* REQUIRED WORK *
Use the entries below and reproduce exactly the lines from the one containing "def State.acceptImage (s" down to the one containing "s with minSvn", both of them included.

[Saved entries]

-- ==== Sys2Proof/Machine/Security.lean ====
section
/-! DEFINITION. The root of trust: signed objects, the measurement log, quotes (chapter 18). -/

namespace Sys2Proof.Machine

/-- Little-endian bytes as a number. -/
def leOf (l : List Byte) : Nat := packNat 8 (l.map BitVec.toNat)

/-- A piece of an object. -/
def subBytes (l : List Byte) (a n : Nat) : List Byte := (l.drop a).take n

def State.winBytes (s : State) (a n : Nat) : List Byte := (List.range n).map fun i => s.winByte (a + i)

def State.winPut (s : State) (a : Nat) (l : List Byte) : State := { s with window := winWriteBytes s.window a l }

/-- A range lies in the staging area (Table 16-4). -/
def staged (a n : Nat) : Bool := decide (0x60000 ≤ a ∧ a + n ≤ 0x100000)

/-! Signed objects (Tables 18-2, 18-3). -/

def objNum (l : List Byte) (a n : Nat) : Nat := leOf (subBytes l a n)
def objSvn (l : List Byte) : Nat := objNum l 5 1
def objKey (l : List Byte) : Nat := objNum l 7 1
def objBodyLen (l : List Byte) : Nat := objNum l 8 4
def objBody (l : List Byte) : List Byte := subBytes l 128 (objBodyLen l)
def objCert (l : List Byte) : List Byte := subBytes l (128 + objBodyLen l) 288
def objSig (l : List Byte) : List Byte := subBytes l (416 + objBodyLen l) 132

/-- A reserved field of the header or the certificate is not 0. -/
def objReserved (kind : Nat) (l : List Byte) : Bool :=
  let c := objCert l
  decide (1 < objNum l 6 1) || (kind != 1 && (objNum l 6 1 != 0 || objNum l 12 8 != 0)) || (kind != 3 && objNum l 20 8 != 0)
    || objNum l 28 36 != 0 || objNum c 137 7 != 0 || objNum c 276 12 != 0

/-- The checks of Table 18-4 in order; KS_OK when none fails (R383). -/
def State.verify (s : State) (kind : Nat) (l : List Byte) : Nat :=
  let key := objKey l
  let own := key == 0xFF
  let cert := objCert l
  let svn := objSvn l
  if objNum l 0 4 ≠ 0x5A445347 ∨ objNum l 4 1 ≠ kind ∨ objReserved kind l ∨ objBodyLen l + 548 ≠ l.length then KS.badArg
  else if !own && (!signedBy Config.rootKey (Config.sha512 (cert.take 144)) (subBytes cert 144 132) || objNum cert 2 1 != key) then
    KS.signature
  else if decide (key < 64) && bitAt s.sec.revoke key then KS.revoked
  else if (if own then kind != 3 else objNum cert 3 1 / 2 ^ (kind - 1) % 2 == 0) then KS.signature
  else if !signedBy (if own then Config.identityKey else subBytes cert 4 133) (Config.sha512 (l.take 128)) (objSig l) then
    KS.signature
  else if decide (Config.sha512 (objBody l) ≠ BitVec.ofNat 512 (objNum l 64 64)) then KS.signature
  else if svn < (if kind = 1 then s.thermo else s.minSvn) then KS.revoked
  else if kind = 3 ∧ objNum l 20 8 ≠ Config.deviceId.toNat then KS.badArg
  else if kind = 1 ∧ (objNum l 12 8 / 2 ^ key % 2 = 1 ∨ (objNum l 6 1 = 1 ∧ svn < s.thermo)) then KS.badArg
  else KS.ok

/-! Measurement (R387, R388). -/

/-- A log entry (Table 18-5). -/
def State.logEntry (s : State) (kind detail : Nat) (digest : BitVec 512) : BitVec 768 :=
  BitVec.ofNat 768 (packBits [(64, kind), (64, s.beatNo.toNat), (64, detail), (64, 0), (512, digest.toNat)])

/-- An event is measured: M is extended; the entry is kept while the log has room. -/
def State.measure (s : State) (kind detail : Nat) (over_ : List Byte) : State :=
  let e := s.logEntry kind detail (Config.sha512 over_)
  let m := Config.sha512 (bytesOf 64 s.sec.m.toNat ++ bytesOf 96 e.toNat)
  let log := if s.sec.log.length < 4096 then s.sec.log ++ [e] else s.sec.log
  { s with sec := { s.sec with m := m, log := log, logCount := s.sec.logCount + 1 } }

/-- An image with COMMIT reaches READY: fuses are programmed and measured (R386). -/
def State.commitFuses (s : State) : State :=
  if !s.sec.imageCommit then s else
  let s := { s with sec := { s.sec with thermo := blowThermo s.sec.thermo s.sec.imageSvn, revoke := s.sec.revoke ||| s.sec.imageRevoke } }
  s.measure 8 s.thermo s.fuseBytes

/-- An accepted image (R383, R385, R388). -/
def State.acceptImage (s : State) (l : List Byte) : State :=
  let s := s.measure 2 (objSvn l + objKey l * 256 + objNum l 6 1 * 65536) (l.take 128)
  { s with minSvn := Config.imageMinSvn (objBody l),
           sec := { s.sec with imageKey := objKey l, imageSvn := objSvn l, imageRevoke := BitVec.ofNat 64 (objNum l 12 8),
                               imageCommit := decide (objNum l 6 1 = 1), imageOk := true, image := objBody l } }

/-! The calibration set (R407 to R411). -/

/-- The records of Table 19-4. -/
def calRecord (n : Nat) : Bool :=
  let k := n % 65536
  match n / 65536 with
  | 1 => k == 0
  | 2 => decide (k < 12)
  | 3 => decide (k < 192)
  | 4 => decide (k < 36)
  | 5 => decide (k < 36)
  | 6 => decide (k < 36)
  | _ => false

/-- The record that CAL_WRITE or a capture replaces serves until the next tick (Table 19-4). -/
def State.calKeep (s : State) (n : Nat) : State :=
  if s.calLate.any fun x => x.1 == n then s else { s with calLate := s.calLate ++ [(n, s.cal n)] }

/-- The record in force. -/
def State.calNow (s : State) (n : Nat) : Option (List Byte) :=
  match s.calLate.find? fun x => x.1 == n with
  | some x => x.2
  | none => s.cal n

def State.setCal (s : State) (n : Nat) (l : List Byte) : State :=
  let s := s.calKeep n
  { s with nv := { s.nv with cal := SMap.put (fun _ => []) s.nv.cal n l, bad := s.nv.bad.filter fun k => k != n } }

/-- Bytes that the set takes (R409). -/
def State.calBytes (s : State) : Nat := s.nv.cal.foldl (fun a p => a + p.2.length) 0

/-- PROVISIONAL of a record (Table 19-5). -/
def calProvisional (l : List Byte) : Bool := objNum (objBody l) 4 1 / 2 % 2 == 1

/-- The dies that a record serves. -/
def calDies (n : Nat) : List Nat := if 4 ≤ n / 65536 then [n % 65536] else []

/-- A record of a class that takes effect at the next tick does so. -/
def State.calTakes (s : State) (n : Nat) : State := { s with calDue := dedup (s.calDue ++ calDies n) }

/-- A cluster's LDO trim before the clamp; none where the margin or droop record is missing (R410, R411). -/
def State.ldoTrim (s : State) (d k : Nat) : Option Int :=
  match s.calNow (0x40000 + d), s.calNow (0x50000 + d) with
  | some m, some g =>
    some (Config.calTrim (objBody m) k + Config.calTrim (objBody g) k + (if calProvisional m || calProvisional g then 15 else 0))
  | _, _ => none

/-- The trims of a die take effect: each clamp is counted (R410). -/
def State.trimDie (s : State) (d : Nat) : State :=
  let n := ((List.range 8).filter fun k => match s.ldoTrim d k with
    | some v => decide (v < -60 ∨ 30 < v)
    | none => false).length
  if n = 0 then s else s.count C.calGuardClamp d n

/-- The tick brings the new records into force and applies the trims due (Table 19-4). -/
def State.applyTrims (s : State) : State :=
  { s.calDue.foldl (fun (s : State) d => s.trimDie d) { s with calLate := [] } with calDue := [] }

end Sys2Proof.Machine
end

* EXERCISE OUTPUT *
def State.acceptImage (s : State) (l : List Byte) : State :=
  let s := s.measure 2 (objSvn l + objKey l * 256 + objNum l 6 1 * 65536) (l.take 128)
  { s with minSvn := Config.imageMinSvn (objBody l),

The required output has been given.